Spatial autocorrelation statistics measure and analyze the degree of dependency among observations in a geographic space. Classic spatial autocorrelation statistics include Moran's $I$, Geary's $C$, Getis's $G$ and the standard deviational ellipse. These statistics require measuring a spatial weights matrix that reflects the intensity of the geographic relationship between observations in a neighborhood, e.g., the distances between neighbors, the lengths of shared border, or whether they fall into a specified directional class such as "west". Classic spatial autocorrelation statistics compare the spatial weights to the covariance relationship at pairs of locations. Spatial autocorrelation that is more positive than expected from random indicate the clustering of similar values across geographic space, while significant negative spatial autocorrelation indicates that neighboring values are more dissimilar than expected by chance, suggesting a spatial pattern similar to a chess board.

Spatial autocorrelation statistics such as Moran's $I$ and Geary's $C$ are global in the sense that they estimate the overall degree of spatial autocorrelation for a dataset. The possibility of spatial heterogeneity suggests that the estimated degree of autocorrelation may vary significantly across geographic space. Local spatial autocorrelation statistics provide estimates disaggregated to the level of the spatial analysis units, allowing assessment of the dependency relationships across space. $G$ statistics compare neighborhoods to a global average and identify local regions of strong autocorrelation. Local versions of the $I$ and $C$ statistics are also available.

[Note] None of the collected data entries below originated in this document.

/-! ### Rings -/

/-- A class that exists has a code below 16 and at most 8 instances (R12). -/
theorem slotExists_bounds {c : Config} (hc : configValid c = true) {k i : Nat} (h : slotExists c k i = true) :
    k < 16 ∧ i < 8 := by
  obtain ⟨hclasses, -⟩ := (configValid_iff c).mp hc
  obtain ⟨-, -, hinst, -⟩ := (classesValid_iff c).mp hclasses
  unfold slotExists at h
  rw [Bool.and_eq_true, decide_eq_true_eq] at h
  obtain ⟨hv, hi⟩ := h
  have hk : k < 16 := by
    by_contra hk
    have : classOf c k = {} := by simp [classOf, Nat.le_of_not_lt hk]
    rw [this] at hv
    cases hv
  obtain ⟨-, h8⟩ := hinst k hk hv
  exact ⟨hk, hi.trans_le h8⟩

/-- The terms of a ring's size (R111, R112). -/
theorem class_limits {c : Config} (hc : configValid c = true) {k i : Nat} (h : slotExists c k i = true) :
    1 ≤ (classOf c k).entrySize.toNat ∧ 0 < (classOf c k).align := by
  obtain ⟨hclasses, -⟩ := (configValid_iff c).mp hc
  obtain ⟨halign, hentry, -⟩ := (classesValid_iff c).mp hclasses
  have hk := (slotExists_bounds hc h).1
  unfold slotExists at h
  rw [Bool.and_eq_true] at h
  obtain ⟨-, h8⟩ := halign k hk
  exact ⟨hentry k hk h.1, by omega⟩

theorem idle_entrySize {c : Config} (hc : configValid c = true) : (classOf c idleClass).entrySize = 8 := by
  obtain ⟨hclasses, -⟩ := (configValid_iff c).mp hc
  obtain ⟨-, -, -, -, h, -⟩ := (classesValid_iff c).mp hclasses
  exact h

theorem ringRecord_ok {c : Config} (hc : configValid c = true) {r : RingReq} {a : Alloc} {h : Handle}
    (hs : slotExists c r.cls r.inst = true) (hn : r.entries ≠ 0) (hword : ringSize c r.cls r.entries ≤ wordMax)
    (hsize : a.size.toNat = ringSize c r.cls r.entries) (hfit : a.pa.toNat + a.size.toNat ≤ addressSpace) (h0 : h ≠ 0) :
    RingOk c r.cls r.inst (ringRecord c r a h) := by
  obtain ⟨hentry, halign⟩ := class_limits hc hs
  have hmul := Nat.mul_le_mul_left r.entries hentry
  rw [ringSize] at hword hsize
  have hbase : (alignedPa a.pa (classOf c r.cls).align).toNat = alignUp a.pa.toNat (classOf c r.cls).align :=
    alignedPa_toNat halign (by omega)
  have hle := alignUp_le_add a.pa.toNat (classOf c r.cls).align
  have hge := le_alignUp halign a.pa.toNat
  have hcount : (BitVec.ofNat 32 r.entries).toNat = r.entries := size_toNat (by omega)
  unfold RingOk
  refine (if_pos rfl).mpr ⟨hs, rfl, h0, ?_, hbase ▸ hge, ?_, hbase ▸ alignUp_mod _ _, hfit, fun hva => ?_⟩
  · show 1 ≤ (BitVec.ofNat 32 r.entries).toNat
    omega
  · show (alignedPa a.pa (classOf c r.cls).align).toNat + (BitVec.ofNat 32 r.entries).toNat * _ ≤ _
    rw [hbase, hcount]
    show alignUp a.pa.toNat (classOf c r.cls).align + r.entries * (classOf c r.cls).entrySize.toNat ≤
      a.pa.toNat + a.size.toNat
    omega
  · change a.va.toNat + ((alignedPa a.pa (classOf c r.cls).align).toNat - a.pa.toNat) < 2 ^ 64 at hva
    show (offsetVa a.va (alignUp a.pa.toNat (classOf c r.cls).align - a.pa.toNat)).toNat =
      a.va.toNat + ((alignedPa a.pa (classOf c r.cls).align).toNat - a.pa.toNat)
    rw [hbase] at hva ⊢
    exact offsetVa_toNat hva

/-! ### The idle list -/

theorem entriesPerScatterBuf_pos {c : Config} (hl : PoolLimits c) : 1 ≤ entriesPerScatterBuf c :=
  Nat.div_pos hl.oneEntry (by decide)

/-- The offset of the last entry in its scatter buffer fits a word (R151). -/
theorem tail_fits {c : Config} (hl : PoolLimits c) (n : Nat) :
    idleEntrySize * (n % entriesPerScatterBuf c) ≤ wordMax := by
  have hlt : n % entriesPerScatterBuf c < entriesPerScatterBuf c := Nat.mod_lt _ (entriesPerScatterBuf_pos hl)
  have hmul : entriesPerScatterBuf c * idleEntrySize ≤ c.scatterBufSize := Nat.div_mul_le_self _ _
  have := hl.oneBuf
  have := hl.word
  unfold idleEntrySize at hmul ⊢
  omega

theorem scatterBufsNeeded_pos {c : Config} (hl : PoolLimits c) {total : Nat} (ht : 1 ≤ total) :
    0 < scatterBufsNeeded c total := by
  have := hl.oneEntry
  unfold idleEntrySize at this
  refine Nat.div_pos ?_ (by omega)
  unfold idleListMemory idleEntrySize
  omega

theorem scatterBufsNeeded_le {c : Config} {total : Nat} (hp : scatterPlanOk c total = true)
    (hs : idlePathFor c total = .scatter) : scatterBufsNeeded c total ≤ c.maxScatterBufs := by
  unfold scatterPlanOk at hp
  rw [hs] at hp
  simp only [Bool.and_eq_true, decide_eq_true_eq] at hp
  exact hp.1

end Sys2Proof.Machine

namespace Sys2Proof.Machine

/-! ## The books: live regions and registered handles against the records (R34, R40, R49, R210)

`Books held gap s` is what `Consistent s` says of the tables, with the allocation that the sequencer holds and the ring that
it has half cleaned up as parameters. It depends on `s` through `State.ledger` only. -/

/-- The regions that the records name (R49 (c)). -/
def recordedRegions (s : State) : List Alloc :=
  ringPlaces.filterMap (fun p => ringRegion (s.ring p.1 p.2)) ++
    ((List.range s.pool.numBanks).map fun b => ⟨(s.bank b).rawVa, (s.bank b).rawPa, (s.bank b).size⟩) ++
    ((List.range s.pool.numScatterBufs).map fun n =>
      ⟨(s.scat n).va, (s.scat n).pa, BitVec.ofNat 32 s.cfg.scatterBufSize⟩)

/-- The handle that a ring's record names, but in the gap of its cleanup (R49 (d), R120). -/
def recordedHandle (gap : Option (Nat × Nat)) (s : State) (p : Nat × Nat) : Option Handle :=
  if (s.ring p.1 p.2).registered && !decide (gap = some p) then some (s.ring p.1 p.2).hnd else none

structure Books (held : List Alloc) (gap : Option (Nat × Nat)) (s : State) : Prop where
  valid : configValid s.cfg = true
  live : LiveOk s
  rings : ∀ k < 16, ∀ i < 8, RingOk s.cfg k i (s.ring k i)
  tables : TablesOk s
  regions : s.live.Perm (recordedRegions s ++ held)
  handles : s.engReg.Perm (ringPlaces.filterMap (recordedHandle gap s))

/-- What the books are about. -/
structure Ledger where
  cfg : Config
  rings : Vector RingRec 128
  banks : Vector Bank 256
  scats : Vector Scatter 256
  live : List Alloc
  engReg : List Handle
  totalLinkDescs : Word
  numBanks : Nat
  numScatterBufs : Nat

def State.ledger (s : State) : Ledger :=
  ⟨s.cfg, s.rings, s.banks, s.scats, s.live, s.engReg, s.pool.totalLinkDescs, s.pool.numBanks, s.pool.numScatterBufs⟩

theorem Books.of_ledger {held : List Alloc} {gap : Option (Nat × Nat)} {s t : State} (h : Books held gap s)
    (e : t.ledger = s.ledger) : Books held gap t := by
  have hcfg : t.cfg = s.cfg := congrArg Ledger.cfg e
  have hrings : t.rings = s.rings := congrArg Ledger.rings e
  have hbanks : t.banks = s.banks := congrArg Ledger.banks e
  have hscats : t.scats = s.scats := congrArg Ledger.scats e
  have hlive : t.live = s.live := congrArg Ledger.live e
  have heng : t.engReg = s.engReg := congrArg Ledger.engReg e
  have htotal : t.pool.totalLinkDescs = s.pool.totalLinkDescs := congrArg Ledger.totalLinkDescs e
  have hnb : t.pool.numBanks = s.pool.numBanks := congrArg Ledger.numBanks e
  have hns : t.pool.numScatterBufs = s.pool.numScatterBufs := congrArg Ledger.numScatterBufs e
  have hring (k i : Nat) : t.ring k i = s.ring k i := by rw [State.ring, hrings]; rfl
  have hbank (b : Nat) : t.bank b = s.bank b := by rw [State.bank, hbanks]; rfl
  have hscat (n : Nat) : t.scat n = s.scat n := by rw [State.scat, hscats]; rfl
  obtain ⟨hv, hl, hr, htab, hreg, hh⟩ := h
  refine ⟨hcfg ▸ hv, ?_, ?_, ?_, ?_, ?_⟩
  · unfold LiveOk at hl ⊢; rw [hlive]; exact hl
  · simp only [hcfg, hring]; exact hr
  · simp only [TablesOk, poolTotal, hcfg, hnb, hns, htotal, hbank, hscat] at htab ⊢; exact htab
  · simp only [recordedRegions, hcfg, hlive, hnb, hns, hring, hbank, hscat] at hreg ⊢; exact hreg
  · have hrec : recordedHandle gap t = recordedHandle gap s := funext fun p => by rw [recordedHandle, hring]; rfl
    rw [heng, hrec]
    exact hh

/-! ### Lists -/

/-- Two selections from a list without repetition that differ at one place, where the second takes nothing. -/
theorem filterMap_perm_cons {α β : Type} {f g : α → Option β} {l : List α} (hl : l.Nodup) {p : α} {b : β} (hp : p ∈ l)
    (hf : f p = some b) (hg : g p = none) (hother : ∀ q ∈ l, q ≠ p → f q = g q) :
    (l.filterMap f).Perm (b :: l.filterMap g) := by
  induction l with
  | nil => cases hp
  | cons x l ih =>
    obtain ⟨hx, hl⟩ := List.nodup_cons.mp hl
    by_cases hxp : x = p
    · subst hxp
      have htail : l.filterMap f = l.filterMap g := List.filterMap_congr fun q hq =>
        hother q (List.mem_cons_of_mem _ hq) fun e => hx (e ▸ hq)
      rw [List.filterMap_cons_some hf, List.filterMap_cons_none hg, htail]
    · have htail := ih hl ((List.mem_cons.mp hp).resolve_left (Ne.symm hxp)) fun q hq =>
        hother q (List.mem_cons_of_mem _ hq)
      have hhead := hother x List.mem_cons_self hxp
      rw [List.filterMap_cons, List.filterMap_cons, hhead]
      cases g x with
      | none => exact htail
      | some y => exact (htail.cons y).trans (List.Perm.swap b y _)

section
variable {α : Type} {l r r' : List α} {a : α}

theorem perm_hold (h : l.Perm (r ++ [])) : (l ++ [a]).Perm (r ++ [a]) := by
  rw [List.append_nil] at h
  exact h.append_right [a]

theorem perm_drop [DecidableEq α] (h : l.Perm (r ++ [a])) : (l.erase a).Perm (r ++ []) := by
  rw [List.append_nil]
  simpa using (h.trans (List.perm_append_singleton a r)).erase a

theorem perm_commit (h : l.Perm (r ++ [a])) (hr : r'.Perm (a :: r)) : l.Perm (r' ++ []) := by
  rw [List.append_nil]
  exact (h.trans (List.perm_append_singleton a r)).trans hr.symm

theorem perm_release [DecidableEq α] (h : l.Perm (r ++ [])) (hr : r.Perm (a :: r')) : (l.erase a).Perm (r' ++ []) := by
  rw [List.append_nil] at h ⊢
  simpa using (h.trans hr).erase a

end

/-! ### Regions -/

theorem apart_symm {a : Alloc} {pa size : Nat} (h : apart pa size a = true) {b : Alloc} (hpa : b.pa.toNat = pa)
    (hsize : b.size.toNat = size) : apart a.pa.toNat a.size.toNat b = true := by
  unfold apart at h ⊢
  rw [hpa, hsize]
  simp only [Bool.or_eq_true, decide_eq_true_eq] at h ⊢
  omega

/-- A region that the host answers is held (R210). -/
theorem Books.alloc {s : State} (h : Books [] none s) {size : Nat} {va : VAddr} {pa : PAddr} (hword : size ≤ wordMax)
    (ha : allocAdmissible s size (va, pa) = true) :
    Books [⟨va, pa, BitVec.ofNat 32 size⟩] none { s with live := s.live ++ [⟨va, pa, BitVec.ofNat 32 size⟩] } := by
  have hsize := size_toNat hword
  unfold allocAdmissible at ha
  rw [Bool.and_eq_true, decide_eq_true_eq, List.all_eq_true] at ha
  obtain ⟨hfit, hapart⟩ := ha
  obtain ⟨hin, hpair⟩ := h.live
  refine ⟨h.valid, ⟨fun a hmem => ?_, List.pairwise_append.mpr ⟨hpair, List.pairwise_singleton _ _, fun a hmem b hb => ?_⟩⟩,
    h.rings, h.tables, perm_hold h.regions, h.handles⟩
  · rcases List.mem_append.mp hmem with hmem | hmem
    · exact hin a hmem
    · rw [List.mem_singleton.mp hmem]
      show pa.toNat + (BitVec.ofNat 32 size).toNat ≤ addressSpace
      rw [hsize]
      exact hfit
  · rw [List.mem_singleton.mp hb]
    exact apart_symm (hapart a hmem) rfl hsize

theorem LiveOk.erase {s : State} (h : LiveOk s) (a : Alloc) : LiveOk { s with live := s.live.erase a } := by
  obtain ⟨hin, hpair⟩ := h
  exact ⟨fun b hb => hin b (List.mem_of_mem_erase hb), hpair.sublist List.erase_sublist⟩

/-- The held region is given back. -/
theorem Books.free {s : State} {a : Alloc} (h : Books [a] none s) : Books [] none { s with live := s.live.erase a } :=
  ⟨h.valid, h.live.erase a, h.rings, h.tables, perm_drop h.regions, h.handles⟩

=== Spatial interaction ===
Spatial interaction or "gravity models" estimate the flow of people, material or information between locations in geographic space. Factors can include origin propulsive variables such as the number of commuters in residential areas, destination attractiveness variables such as the amount of office space in employment areas, and proximity relationships between the locations measured in terms such as driving distance or travel time. In addition, the topological, or connective, relationships between areas must be identified, particularly considering the often conflicting relationship between distance and topology; for example, two spatially close neighborhoods may not display any significant interaction if they are separated by a highway. After specifying the functional forms of these relationships, the analyst can estimate model parameters using observed flow data and standard estimation techniques such as ordinary least squares or maximum likelihood. Competing destinations versions of spatial interaction models include the proximity among the destinations (or origins) in addition to the origin-destination proximity; this captures the effects of destination (origin) clustering on flows.

=== Spatial interpolation ===
Spatial interpolation methods estimate the variables at unobserved locations in geographic space based on the values at observed locations. Basic methods include inverse distance weighting: this attenuates the variable with decreasing proximity from the observed location. Kriging is a more sophisticated method that interpolates across space according to a spatial lag relationship that has both systematic and random components. This can accommodate a wide range of spatial relationships for the hidden values between observed locations. Kriging provides optimal estimates given the hypothesized lag relationship, and error estimates can be mapped to determine if spatial patterns exist.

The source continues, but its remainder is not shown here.